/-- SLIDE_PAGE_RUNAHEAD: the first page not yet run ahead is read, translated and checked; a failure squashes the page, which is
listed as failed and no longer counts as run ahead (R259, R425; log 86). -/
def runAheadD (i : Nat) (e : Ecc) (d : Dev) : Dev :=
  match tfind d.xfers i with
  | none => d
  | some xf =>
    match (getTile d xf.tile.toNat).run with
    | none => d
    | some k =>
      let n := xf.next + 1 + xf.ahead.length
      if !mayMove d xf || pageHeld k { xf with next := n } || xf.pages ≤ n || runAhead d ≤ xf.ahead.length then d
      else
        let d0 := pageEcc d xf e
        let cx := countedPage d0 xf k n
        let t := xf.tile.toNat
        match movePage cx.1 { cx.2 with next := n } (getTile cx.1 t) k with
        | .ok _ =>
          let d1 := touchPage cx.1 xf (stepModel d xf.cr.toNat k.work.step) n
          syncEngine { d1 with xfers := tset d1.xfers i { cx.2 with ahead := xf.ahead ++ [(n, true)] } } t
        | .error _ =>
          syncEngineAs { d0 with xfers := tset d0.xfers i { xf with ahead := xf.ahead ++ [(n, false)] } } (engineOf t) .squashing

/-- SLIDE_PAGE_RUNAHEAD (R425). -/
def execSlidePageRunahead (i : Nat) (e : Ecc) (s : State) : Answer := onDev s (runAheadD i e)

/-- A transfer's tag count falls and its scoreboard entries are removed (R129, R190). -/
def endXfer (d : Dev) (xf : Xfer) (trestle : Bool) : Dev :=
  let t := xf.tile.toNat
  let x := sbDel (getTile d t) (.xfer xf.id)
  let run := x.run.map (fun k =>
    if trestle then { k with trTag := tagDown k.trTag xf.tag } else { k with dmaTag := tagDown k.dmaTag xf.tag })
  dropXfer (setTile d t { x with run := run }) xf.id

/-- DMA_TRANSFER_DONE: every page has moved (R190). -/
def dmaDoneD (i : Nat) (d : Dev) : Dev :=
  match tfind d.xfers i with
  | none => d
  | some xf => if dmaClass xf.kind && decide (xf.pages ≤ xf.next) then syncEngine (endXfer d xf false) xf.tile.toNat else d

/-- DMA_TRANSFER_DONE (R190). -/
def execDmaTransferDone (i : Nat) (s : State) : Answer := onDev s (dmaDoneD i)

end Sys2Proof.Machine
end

- - - -

(Problem to work on):
Pull out every line holding "trestle" from the records above, and copy it.

(Output):
def endXfer (d : Dev) (xf : Xfer) (trestle : Bool) : Dev :=
    if trestle then { k with trTag := tagDown k.trTag xf.tag } else { k with dmaTag := tagDown k.dmaTag xf.tag })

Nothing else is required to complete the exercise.